=== DATASET ENTRIES ===
-- ==== Sys2Proof/Laws/Memory.lean ====
section
/-! SUPPORT. The laws of memory: a byte read after a write, and the canonical form that every operation keeps. -/

namespace Sys2Proof.Machine.Memory

@[simp] theorem get_nil (a : Nat) : get [] a = memDefault a := rfl

theorem get_cons (c : Host.Cell) (m : Memory) (a : Nat) :
    get (c :: m) a = if a = c.1 then c.2 else get m a := rfl

/-! ### Reading after a write -/

theorem get_erase (m : Memory) (a b : Nat) : get (erase m a) b = if b = a then memDefault a else get m b := by
  induction m with
  | nil => simp only [erase, List.filter_nil, get_nil]; split <;> simp_all
  | cons c m ih =>
    simp only [erase] at ih ⊢
    by_cases hc : c.1 = a
    · simp only [List.filter_cons, hc, bne_self_eq_false, Bool.false_eq_true, if_false, ih, get_cons]
      split <;> simp_all
    · have : (c.1 != a) = true := by simpa using hc
      simp only [List.filter_cons, this, if_true, get_cons, ih]
      by_cases hb : b = c.1 <;> simp_all

theorem get_insert (m : Memory) (a b : Nat) (v : Byte) (h : ∀ c ∈ m, c.1 ≠ a) :
    get (insert m a v) b = if b = a then v else get m b := by
  induction m with
  | nil => rfl
  | cons c m ih =>
    have hc : c.1 ≠ a := h c (by simp)
    have ih := ih fun d hd => h d (by simp [hd])
    simp only [insert]
    split
    · rfl
    · simp only [get_cons, ih]
      by_cases hb : b = c.1 <;> simp_all

theorem not_mem_erase (m : Memory) (a : Nat) : ∀ c ∈ erase m a, c.1 ≠ a := by
  intro c hc
  simpa using (List.mem_filter.1 hc).2

/-- A byte that was written reads as written, and every other byte reads as before. -/
theorem get_set (m : Memory) (a b : Nat) (v : Byte) : get (set m a v) b = if b = a then v else get m b := by
  simp only [set]
  split
  · rename_i h; rw [get_erase, h]
  · rw [get_insert _ _ _ _ (not_mem_erase m a), get_erase]; split <;> rfl

/-- A byte of a write of several bytes reads as written, and every other byte reads as before. -/
theorem get_writeBytes (bs : List Byte) (m : Memory) (a b : Nat) :
    get (writeBytes m a bs) b = if a ≤ b ∧ b < a + bs.length then bs.getD (b - a) 0 else get m b := by
  induction bs generalizing m a with
  | nil => rw [writeBytes, if_neg (by simp only [List.length_nil]; omega)]
  | cons v bs ih =>
    rw [writeBytes, ih, get_set]
    simp only [List.length_cons]
    by_cases h : b = a
    · subst h; simp
    · by_cases h2 : a + 1 ≤ b ∧ b < a + 1 + bs.length
      · rw [if_pos h2, if_pos (by omega), show b - a = b - (a + 1) + 1 by omega]; simp
      · rw [if_neg h2, if_neg h, if_neg (by omega)]

@[simp] theorem length_readBytes (m : Memory) (a n : Nat) : (readBytes m a n).length = n := by simp [readBytes]

theorem getD_readBytes (m : Memory) (a n k : Nat) (d : Byte) :
    (readBytes m a n).getD k d = if k < n then get m (a + k) else d := by
  by_cases h : k < n <;> simp [readBytes, h]

/-! ### The canonical form -/

/-- Strictly rising addresses, said of all pairs. -/
theorem rising_iff (m : Memory) : rising m = true ↔ m.Pairwise (fun c d => c.1 < d.1) := by
  induction m with
  | nil => simp [rising]
  | cons c m ih =>
    cases m with
    | nil => simp [rising]
    | cons d m =>
      rw [rising, Bool.and_eq_true, ih, decide_eq_true_eq, List.pairwise_cons (a := c)]
      refine ⟨fun ⟨h, hp⟩ => ⟨fun e he => ?_, hp⟩, fun ⟨h, hp⟩ => ⟨h d (by simp), hp⟩⟩
      rcases List.mem_cons.1 he with rfl | he
      · exact h
      · exact Nat.lt_trans h ((List.pairwise_cons.1 hp).1 e he)

theorem wf_iff (m : Memory) : wf m = true ↔ m.Pairwise (fun c d => c.1 < d.1) ∧ ∀ c ∈ m, cellOk c = true := by
  simp [wf, rising_iff]

theorem wf_nil : wf [] = true := rfl

theorem wf_erase (m : Memory) (a : Nat) (h : wf m = true) : wf (erase m a) = true := by
  rw [wf_iff] at h ⊢
  exact ⟨h.1.filter _, fun c hc => h.2 c (List.mem_filter.1 hc).1⟩

theorem mem_insert (m : Memory) (a : Nat) (v : Byte) (c : Host.Cell) : c ∈ insert m a v ↔ c = (a, v) ∨ c ∈ m := by
  induction m with
  | nil => simp [insert]
  | cons d m ih =>
    simp only [insert]
    split
    · simp
    · simp only [List.mem_cons, ih]; tauto

theorem pairwise_insert (m : Memory) (a : Nat) (v : Byte) (h : m.Pairwise (fun c d => c.1 < d.1))
    (ha : ∀ c ∈ m, c.1 ≠ a) : (insert m a v).Pairwise (fun c d => c.1 < d.1) := by
  induction m with
  | nil => simp [insert]
  | cons d m ih =>
    have hd := List.pairwise_cons.1 h
    have hda : d.1 ≠ a := ha d (by simp)
    simp only [insert]
    split
    · rename_i hlt
      refine List.pairwise_cons.2 ⟨fun c hc => ?_, h⟩
      rcases List.mem_cons.1 hc with rfl | hc
      · exact hlt
      · exact Nat.lt_trans hlt (hd.1 c hc)
    · refine List.pairwise_cons.2 ⟨fun c hc => ?_, ih hd.2 fun c hc => ha c (by simp [hc])⟩
      rcases (mem_insert m a v c).1 hc with rfl | hc
      · simp only; omega
      · exact hd.1 c hc

/-- A write inside the memory keeps the canonical form. -/
theorem wf_set (m : Memory) (a : Nat) (v : Byte) (h : wf m = true) (ha : a < Config.memSize) :
    wf (set m a v) = true := by
  simp only [set]
  split
  · exact wf_erase m a h
  · rename_i hv
    have he := (wf_iff _).1 (wf_erase m a h)
    rw [wf_iff]
    refine ⟨pairwise_insert _ a v he.1 (not_mem_erase m a), fun c hc => ?_⟩
    rcases (mem_insert _ a v c).1 hc with rfl | hc
    · simp [cellOk, ha, hv]
    · exact he.2 c hc

/-- A write of several bytes inside the memory keeps the canonical form. -/
theorem wf_writeBytes (bs : List Byte) (m : Memory) (a : Nat) (h : wf m = true)
    (ha : a + bs.length ≤ Config.memSize) : wf (writeBytes m a bs) = true := by
  induction bs generalizing m a with
  | nil => exact h
  | cons v bs ih =>
    simp only [List.length_cons] at ha
    exact ih _ _ (wf_set m a v h (by omega)) (by omega)

/-- An address that no cell lists reads as its reset contents. -/
theorem get_of_not_mem (m : Memory) (a : Nat) (h : ∀ c ∈ m, c.1 ≠ a) : get m a = memDefault a := by
  induction m with
  | nil => rfl
  | cons c m ih =>
    rw [get_cons, if_neg (Ne.symm (h c (by simp)))]
    exact ih fun d hd => h d (by simp [hd])

/-! ### Ranges -/

theorem inMemory_iff (a n : Nat) : inMemory a n = true ↔ n = 0 ∨ a + n ≤ 4096 := by
  rw [inMemory, Bool.or_eq_true, beq_iff_eq, decide_eq_true_eq]

end Sys2Proof.Machine.Memory
end

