theorem toNat_decimalDigits (b : Byte) :
    ((decimalDigits b).getD 0 0).toNat = b.toNat / 100 ∧ ((decimalDigits b).getD 1 0).toNat = b.toNat / 10 % 10 ∧
      ((decimalDigits b).getD 2 0).toNat = b.toNat % 10 := by
  have := b.isLt
  exact ⟨Nat.mod_eq_of_lt (by omega), Nat.mod_eq_of_lt (by omega), Nat.mod_eq_of_lt (by omega)⟩

/-! ### The statements -/

/-- Settles O11: the one fault of an instruction. -/
theorem dataAccessOutOfRangeHaltsPrecisely : Obligations.DataAccessOutOfRangeHaltsPrecisely :=
  ⟨rfl, fun i s hpos hlast => exec_of_accessFaults ((accessFaults_true i s).2 ⟨hpos, hlast⟩)⟩

/-- Settles O35: its words, the three stored digits, and the fault. -/
theorem bcdStoresThreeDigits : Obligations.BcdStoresThreeDigits := by
  refine ⟨decodeWord_bcd_iff, fun x s => ⟨fun hrange => ?_, fun hrange => ?_⟩⟩
  · have hexec := exec_bcd_of_inRange (x := x) hrange
    have hbyte (k : Nat) (hk : k < 3) := Memory.get_writeBytes_add s.mem s.dataBase (decimalDigits (s.reg x)) hk
    obtain ⟨hhundreds, htens, hones⟩ := toNat_decimalDigits (s.reg x)
    exact ⟨_, hexec, rfl, (congrArg _ (hbyte 0 (by decide))).trans hhundreds,
      (congrArg _ (hbyte 1 (by decide))).trans htens, (congrArg _ (hbyte 2 (by decide))).trans hones,
      fun _ ha => exec_byteAt hexec ha⟩
  · have hacc : accessFaults (.bcd x) s = true :=
      (accessFaults_true _ s).2 ⟨Nat.succ_pos 2, Nat.lt_of_lt_of_le (by decide) (Nat.add_le_add_right hrange 3)⟩
    exact ⟨_, exec_of_accessFaults hacc, rfl, rfl, rfl, outOfRangeInfo_toNat _ s.i_lt⟩

/-- Settles O36: the stored bytes, and the frame of every store. -/
theorem stmStoresFirstRegisters : Obligations.StmStoresFirstRegisters := by
  intro x s hrange
  have hexec := exec_stm_of_inRange hrange
  exact ⟨_, hexec, rfl, fun _ hk => byteAt_of_exec_stm hrange hexec hk, fun _ ha => exec_byteAt hexec ha⟩

/-- Settles O17: the two bytes that the fetch reads are stored ones. -/
theorem storeIsSeenByTheNextFetch : Obligations.StoreIsSeenByTheNextFetch := by
  intro x k s t hrange hk h hpc
  have hsucc : (k + 1).toNat = k.toNat + 1 := by
    have := x.isLt
    exact BitVec.toNat_add_of_lt (by change k.toNat + 1 < 16; omega)
  rw [State.fetchWord_eq, hpc, if_pos (by omega), Nat.add_assoc, ← hsucc,
    byteAt_of_exec_stm hrange h (by omega), byteAt_of_exec_stm hrange h (by omega)]

/-- Settles O37: the registers that the bytes read reach. -/
theorem ldmLoadsFirstRegisters : Obligations.LdmLoadsFirstRegisters := by
  intro x s hrange
  refine ⟨_, exec_ldm_of_inRange hrange, rfl, fun j => ?_⟩
  rw [State.reg_setFirstRegs, Memory.getD_readBytes]
  exact if_congr Nat.lt_succ_iff rfl rfl

/-- Settles O23: its words, the new pc, and the fetch at 0xFFF, which reaches past the memory. -/
theorem jumpSetsPcToTheLiteral : Obligations.JumpSetsPcToTheLiteral := by
  refine ⟨decodeWord_jp_iff, fun nnn s => ⟨_, rfl, rfl, addrOperand_toNat nnn, ?_⟩⟩
  rintro rfl hrun keys rnd
  have hw : ((s.setPc (addrOperand 0xFFF)).sample keys rnd).fetchWord = none := rfl
  exact coreCycle_fetchFault hrun hw

end Sys2Proof.Machine
end

section
/-! PROOFS. The decoder and the encoder are inverse to each other, on words and on bytes, and the decoder and the
opcode map agree (30_encoding.md R91, R94, R95, R100, R101). -/

namespace Sys2Proof

/-! ### Decode after encode -/

/-- Decode undoes encode: the fields of the word that is built (R92) are the operands, and its family and sub-opcode
lead the decoder to the constructor. -/
@[simp] theorem decodeWord_encode (i : Instr) : decodeWord (encode i) = some i := by
  cases i
  case cls | ret => simp [encode, decodeWord, decodeFamily0]
  case jp | call | lda | jpv0 => simp [encode, decodeWord]
  case sei | snei | ldi | addi | rnd => simp [encode, decodeWord]
  case ser | sner | drw => simp [encode, decodeWord]
  case mov | or | and | xor | add | sub | shr | subn | shl => simp [encode, decodeWord, decodeFamily8]
  case skp | sknp => simp [encode, decodeWord, decodeFamilyE]
  case lddt | wkey | stdt | stst | adda | font | bcd | stm | ldm => simp [encode, decodeWord, decodeFamilyF]

/-- An instruction has exactly one word, and a word at most one instruction. -/
theorem decodeWord_eq_some_iff {w : Word} {i : Instr} : decodeWord w = some i ↔ encode i = w :=
  ⟨encode_of_decodeWord, by rintro rfl; exact decodeWord_encode i⟩
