/-- While the block is not ready a command move changes nothing, whatever is on offer (R64, R89). -/
theorem commandMove_of_not_ready {s : State} (hseen : s.resetSeen = true) (hready : s.cmdReady = false) :
    commandMove s = .next s := by
  cases hoffer : s.env.cmds with
  | nil => simp [commandMove, hoffer]
  | cons w ws =>
    cases hd : decode w with
    | ok i => rw [commandMove_ok hoffer hd, exec_eq, commandStep_of_not_ready hseen hready]
    | error x => rw [commandMove_error hoffer hd, execIllegal, commandStep_of_not_ready hseen hready]

/-- Settles O34: the command move leaves the schedule, and the block is not ready. -/
theorem offerIsHeldWithoutRoom : Obligations.OfferIsHeldWithoutRoom := by
  intro s ms w ws hmoves _ hseen herr hroom
  have hready := State.cmdReady_of_no_room herr hroom
  refine ⟨hready, ?_⟩
  rw [step_cons hmoves]
  exact commandMove_of_not_ready (s := s.withMoves ms) hseen hready

/-! ### The step and readiness -/

/-- Settles O30: the step is the command move, and that is the command's meaning. -/
theorem stepRunsTheDecodedCommand : Obligations.StepRunsTheDecodedCommand := by
  intro s ms w ws i hmoves hoffer hd
  rw [step_cons hmoves]
  exact commandMove_ok (s := s.withMoves ms) hoffer hd

/-- Settles O33: readiness does not read the offer, and at least two slots of an empty buffer are free. -/
theorem readyExactlyWhenTwoSlotsOrError : Obligations.ReadyExactlyWhenTwoSlotsOrError := by
  intro s
  refine ⟨s.cmdReady_iff, fun _ => rfl, fun hwf hrst hempty => s.cmdReady_iff.2 ⟨hrst, .inr ?_⟩⟩
  have hdepth : 2 ≤ s.params.outDepth ∧ s.params.outDepth ≤ 255 := by simpa [Params.wf] using hwf
  rw [hempty]
  exact hdepth.1

end Sys2Proof.Machine

/-! PROOFS of the RGB565 family: the value in both byte orders, where its levels stand, the words of the encodings as
numbers, and what Q565 answers where it completes (R100 to R103). -/

namespace Sys2Proof.Machine

/-! ### The value in both byte orders -/

/-- The Big value is the Little value with its bytes exchanged (R101). -/
theorem rgb565_big (r g b : Byte) : rgb565 .big r g b = swap16 (rgb565 .little r g b) := rfl

/-- The RGB565 value is below 2^16 in both orders, as an H16 element needs (R12, R100). -/
theorem rgb565_lt (bo : ByteOrder) (r g b : Byte) : rgb565 bo r g b < 2 ^ 16 :=
  Nat.lt_succ_of_le (rgb565_le bo r g b)

/-- A packed value whose two bytes are equal is the RGB565 value in both orders (R100, corner cases). -/
theorem rgb565_of_swap16_eq_self {r g b : Byte} (bo : ByteOrder)
    (h : swap16 (pack565 r.toNat g.toNat b.toNat) = pack565 r.toNat g.toNat b.toNat) :
    rgb565 bo r g b = pack565 r.toNat g.toNat b.toNat := by
  cases bo with
  | little => rfl
  | big => exact h

/-- Settles O13: the second law is the first with the bytes exchanged twice. -/
theorem byteOrderLawOfRgb565 : Obligations.ByteOrderLawOfRgb565 := by
  intro r g b
  refine ⟨rgb565_big r g b, ?_⟩
  rw [rgb565_big, swap16_swap16 (rgb565_le .little r g b)]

=== INSTRUCTIONS FOR THE TASK ===
From the listing above, collect every line that mentions the word "hempty".

=== PROBLEM SOLUTION ===
  refine ⟨s.cmdReady_iff, fun _ => rfl, fun hwf hrst hempty => s.cmdReady_iff.2 ⟨hrst, .inr ?_⟩⟩
  rw [hempty]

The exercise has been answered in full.